Austin quintet Iron Age are the band that your mother warned you about. The average matriarch would be upset to find her offspring falling in with the miscreants of the metal scene or embracing the heavy-handed world of hardcore, but Iron Age rub salt in that wound by plying their trade straight down the middle. Treading ground stomped upon by the Cro-Mags and Metallica decades before, the fearsome fivesome melds hardcore chug with fleet-fingered solos and vocals well informed of the Hetfield and Kilmister school of throat node cultivation. Whether you consider it metal or hardcore, The Sleeping Eye is quite the crusher of a record.
Opening with a couple moments of ambiance, The Sleeping Eye is quick to ride a feedback squeal into a new age of quarrel called “The Sleeping Eye of the Watcher”. In and of itself, the title is pretty metal, but if there was any question, the song’s six-minute length and two ripping solos will assert Iron Age as being more than compliant with all current metal regulations. “Dispossessed” plays the Motorhead card, chugging along like a satanic locomotive and leaving chunks of vocal cord in its wake. Iron Age know their roots, but have absolutely no problem pushing the envelope for the 21st century. The Sleeping Eye takes an artier path than the average crossover release, having little issue with placing a two-and-a-half-minute ambient piece in the middle of the record, then launching into a Kill ‘Em All-approved track like “A Younger Earth”, where doomy verses are arc-welded onto late ‘80s thrash parts. You can almost smell the Marlboros and white high-top Reeboks.

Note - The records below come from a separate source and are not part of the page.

-- ==== Sys2Proof/Laws/TouchBinPort.lean ====
section
/-! SUPPORT. What each operation of Machine/BinPort.lean can change: one lemma per operation, its set of parts as in Laws/Parts.lean. -/
namespace Sys2Proof.Machine

theorem State.latchGroup_touches (s : State) (a : BitVec 16) : Touches 33554432 s (s.latchGroup a) := by
  unfold State.latchGroup
  repeat' first
    | exact rfl
    | with_reducible assumption
    | with_reducible exact Touches.refl _ _
    | (extract_lets +onlyGivenNames v1)
    | (extract_lets +onlyGivenNames s1; refine Touches.cut (x := s1) ?_ ?_; (on_goal 1 => subst s1); (on_goal 2 => (intro h1; clear_value s1)))
    | (extract_lets +onlyGivenNames v1; clear_value v1)
    | ((with_reducible apply Touches.upd_bin); (on_goal 2 => first | exact id | exact fun _ => rfl))
    | (with_reducible apply Touches.ite)
    | (intro x; intros; try beta_reduce)
    | split

theorem State.bnRead_touches (s : State) (a : BitVec 16) (ecc : Nat) : Touches 33554707 s (s.bnRead a ecc) := by
  unfold State.bnRead
  repeat' first
    | exact rfl
    | with_reducible assumption
    | with_reducible exact Touches.refl _ _
    | (extract_lets +onlyGivenNames s1; refine Touches.cut (x := s1) ?_ ?_; (on_goal 1 => subst s1); (on_goal 2 => (intro h1; clear_value s1)))
    | (extract_lets +onlyGivenNames v1; clear_value v1)
    | (with_reducible apply Touches.seq (State.drawn_touches ..))
    | (with_reducible apply Touches.seq (State.emit_touches ..))
    | (with_reducible apply Touches.seq (State.shadowCheck_touches ..))
    | (with_reducible apply Touches.seq (State.latchGroup_touches ..))
    | (with_reducible apply Touches.iff)
    | (with_reducible apply Touches.ite)
    | (intro x; intros; try beta_reduce)

theorem State.page1Write_touches (s : State) (a : BitVec 16) (d : Word) (be : BitVec 4) : Touches 2129657843 s (s.page1Write a d be) := by
  unfold State.page1Write
  repeat' first
    | exact rfl
    | with_reducible assumption
    | with_reducible exact Touches.refl _ _
    | (extract_lets +onlyGivenNames v1; clear_value v1)
    | (with_reducible apply Touches.seq (State.written_touches ..))
    | (with_reducible apply Touches.seq (State.finish_touches ..))
    | (with_reducible apply Touches.seq (State.liveWrite_touches ..))
    | (with_reducible apply Touches.ite)
    | split

theorem State.bnPage1_touches (s : State) (a : BitVec 16) (d : Word) (be par : BitVec 4) : Touches 2129657843 s (s.bnPage1 a d be par) := by
  unfold State.bnPage1
  repeat' first
    | exact rfl
    | with_reducible assumption
    | with_reducible exact Touches.refl _ _
    | (with_reducible apply State.bnChecked_touches)
    | (with_reducible apply Touches.seq (State.page1Write_touches ..))
    | (with_reducible apply Touches.ite)
    | (intro x; intros; try beta_reduce)

theorem State.bnAperture_touches (s : State) (a : BitVec 16) (d : Word) (be par : BitVec 4) : Touches 33554690 s (s.bnAperture a d be par) := by
  unfold State.bnAperture
  repeat' first
    | exact rfl
    | with_reducible assumption
    | with_reducible exact Touches.refl _ _
    | (with_reducible apply State.bnChecked_touches)
    | (with_reducible apply Touches.seq (State.apWrite_touches ..))
    | (with_reducible apply Touches.ite)
    | (intro x; intros; try beta_reduce)

theorem State.queueError_touches (s : State) (addr : Word) : Touches 2 s (s.queueError addr) := by
  unfold State.queueError
  repeat' first
    | exact rfl
    | with_reducible assumption
    | with_reducible exact Touches.refl _ _
    | (with_reducible apply Touches.seq (State.binError_touches ..))
    | (with_reducible apply Touches.iff)
    | (intro x; intros; try beta_reduce)

theorem State.binDrain_touches (s : State) : Touches 2129657843 s s.binDrain := by
  unfold State.binDrain
  repeat' first
    | exact rfl
    | with_reducible assumption
    | with_reducible exact Touches.refl _ _
    | (extract_lets +onlyGivenNames s1; refine Touches.cut (x := s1) ?_ ?_; (on_goal 1 => subst s1); (on_goal 2 => (intro h1; clear_value s1)))
    | (extract_lets +onlyGivenNames v1; clear_value v1)
    | (with_reducible apply Touches.seq (State.busWrite_touches ..))
    | (with_reducible apply Touches.seq (State.putBinQueue_touches ..))
    | (with_reducible apply Touches.seq (State.queueError_touches ..))
    | (with_reducible apply Touches.ite)
    | split

theorem State.indLeave_touches (s : State) (read : Bool) : Touches 33554434 s (s.indLeave read) := by
  unfold State.indLeave
  repeat' first
    | exact rfl
    | with_reducible assumption
    | with_reducible exact Touches.refl _ _
    | (extract_lets +onlyGivenNames s1; refine Touches.cut (x := s1) ?_ ?_; (on_goal 1 => subst s1); (on_goal 2 => (intro h1; clear_value s1)))
    | (extract_lets +onlyGivenNames v1; clear_value v1)
    | (with_reducible apply Touches.seq (State.putBinQueue_touches ..))
    | (with_reducible apply Touches.seq (State.indDone_touches ..))

theorem State.indAnswered_touches (s : State) (read : Bool) : Touches 33554434 s (s.indAnswered read) := by
  unfold State.indAnswered
  repeat' first
    | exact rfl
    | with_reducible assumption
    | with_reducible exact Touches.refl _ _
    | (with_reducible apply Touches.seq (State.indLeave_touches ..))
    | (with_reducible apply Touches.ite)

theorem State.indComplete_touches (s : State) (ack : Option Word) : Touches 2129657843 s (s.indComplete ack) := by
  unfold State.indComplete
  repeat' first
    | exact rfl
    | with_reducible assumption
    | with_reducible exact Touches.refl _ _
    | (with_reducible apply Touches.seq (State.busReadAck_touches ..))
    | (with_reducible apply Touches.seq (State.indAnswered_touches ..))
    | (with_reducible apply Touches.seq (State.busWriteAck_touches ..))
    | (with_reducible apply Touches.ite)
    | split

theorem State.indTimedOut_touches (s : State) : Touches 33554434 s s.indTimedOut := by
  unfold State.indTimedOut
  repeat' first
    | exact rfl
    | with_reducible assumption
    | with_reducible exact Touches.refl _ _
    | (with_reducible apply Touches.seq (State.indLeave_touches ..))
    | split

theorem State.fsTimedOut_touches (s : State) (m : Nat) : Touches 33554947 s (s.fsTimedOut m) := by
  unfold State.fsTimedOut
  repeat' first
    | exact rfl
    | with_reducible assumption
    | with_reducible exact Touches.refl _ _
    | (with_reducible apply Touches.seq (State.fsTimeout_touches ..))
    | (with_reducible apply Touches.seq (State.indTimedOut_touches ..))
    | (with_reducible apply Touches.iff)
    | (with_reducible apply Touches.ite)
    | (intro x; intros; try beta_reduce)

theorem State.binFlush_touches (s : State) (n : Nat) : Touches 2129657843 s (s.binFlush n) := by
  induction n generalizing s with
  | zero => exact Touches.refl _ _
  | succ n ih =>
    unfold State.binFlush
    repeat' first
      | exact rfl
      | with_reducible assumption
      | with_reducible exact Touches.refl _ _
      | (extract_lets +onlyGivenNames s1; refine Touches.cut (x := s1) ?_ ?_; (on_goal 1 => subst s1); (on_goal 2 => (intro h1; clear_value s1)))
      | (extract_lets +onlyGivenNames v1; clear_value v1)
      | (with_reducible apply Touches.seq (State.binDrain_touches ..))
      | (with_reducible apply Touches.seq (State.fsEnd_touches ..))
      | (with_reducible apply Touches.seq (State.indTimedOut_touches ..))
      | (with_reducible apply Touches.seq (State.indComplete_touches ..))
      | (with_reducible apply Touches.iff)
      | (intro x; intros; try beta_reduce)
      | split
      | (with_reducible apply Touches.seq (ih ..))

theorem State.bnMirror_touches (s : State) (word : Nat) (d : Word) (be par : BitVec 4) (room : Bool) : Touches 536871170 s (s.bnMirror word d be par room) := by
  unfold State.bnMirror
  repeat' first
    | exact rfl
    | with_reducible assumption
    | with_reducible exact Touches.refl _ _
    | (with_reducible apply State.bnChecked_touches)
    | (with_reducible apply Touches.seq (State.mirrorHost_touches ..))
    | (with_reducible apply Touches.ite)
    | (intro x; intros; try beta_reduce)

end Sys2Proof.Machine
end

Production values are the Achilles heel of the average crossover record. More often than not, crossover hardcore/metal records feature the worst aspects of both genres, with tons of midrange, tinny guitars, and drums that might well be cardboard boxes. The Sleeping Eye has no such issues. I bet Metallica wished they had the same guy behind the boards for their last opus. Trust me: whoever recorded this wants his name on it. Sonically, this is the kind of record that makes a producer’s reputation. That said, you can’t polish a turd, and it is more than obvious that Iron Age can play. The Sleeping Eye features little in the way of studio trickery. Each track is big and loud and clear without sounding like it was mixed by a cocaine-enabled Bob Rock, with drums that are absolutely thunderous and a twin-guitar attack that is more than formidable.
Built on a foundation of hardcore, but with a skeleton of pure metal, Iron Age is the cross-over equivalent of Wolverine from the X-Men. If these eight tunes that comprise The Sleeping Eye are any indication, the gents seem equally capable of tearing up big rooms as handily as they would house shows. If there is any justice in this world, we will be hearing a lot more from Iron Age and The Sleeping Eye in 2009. Bands should consider themselves forewarned: The new Iron Age will not be an era kind to lesser bands, hardcore or metal. Submit, or lie broken in their wake.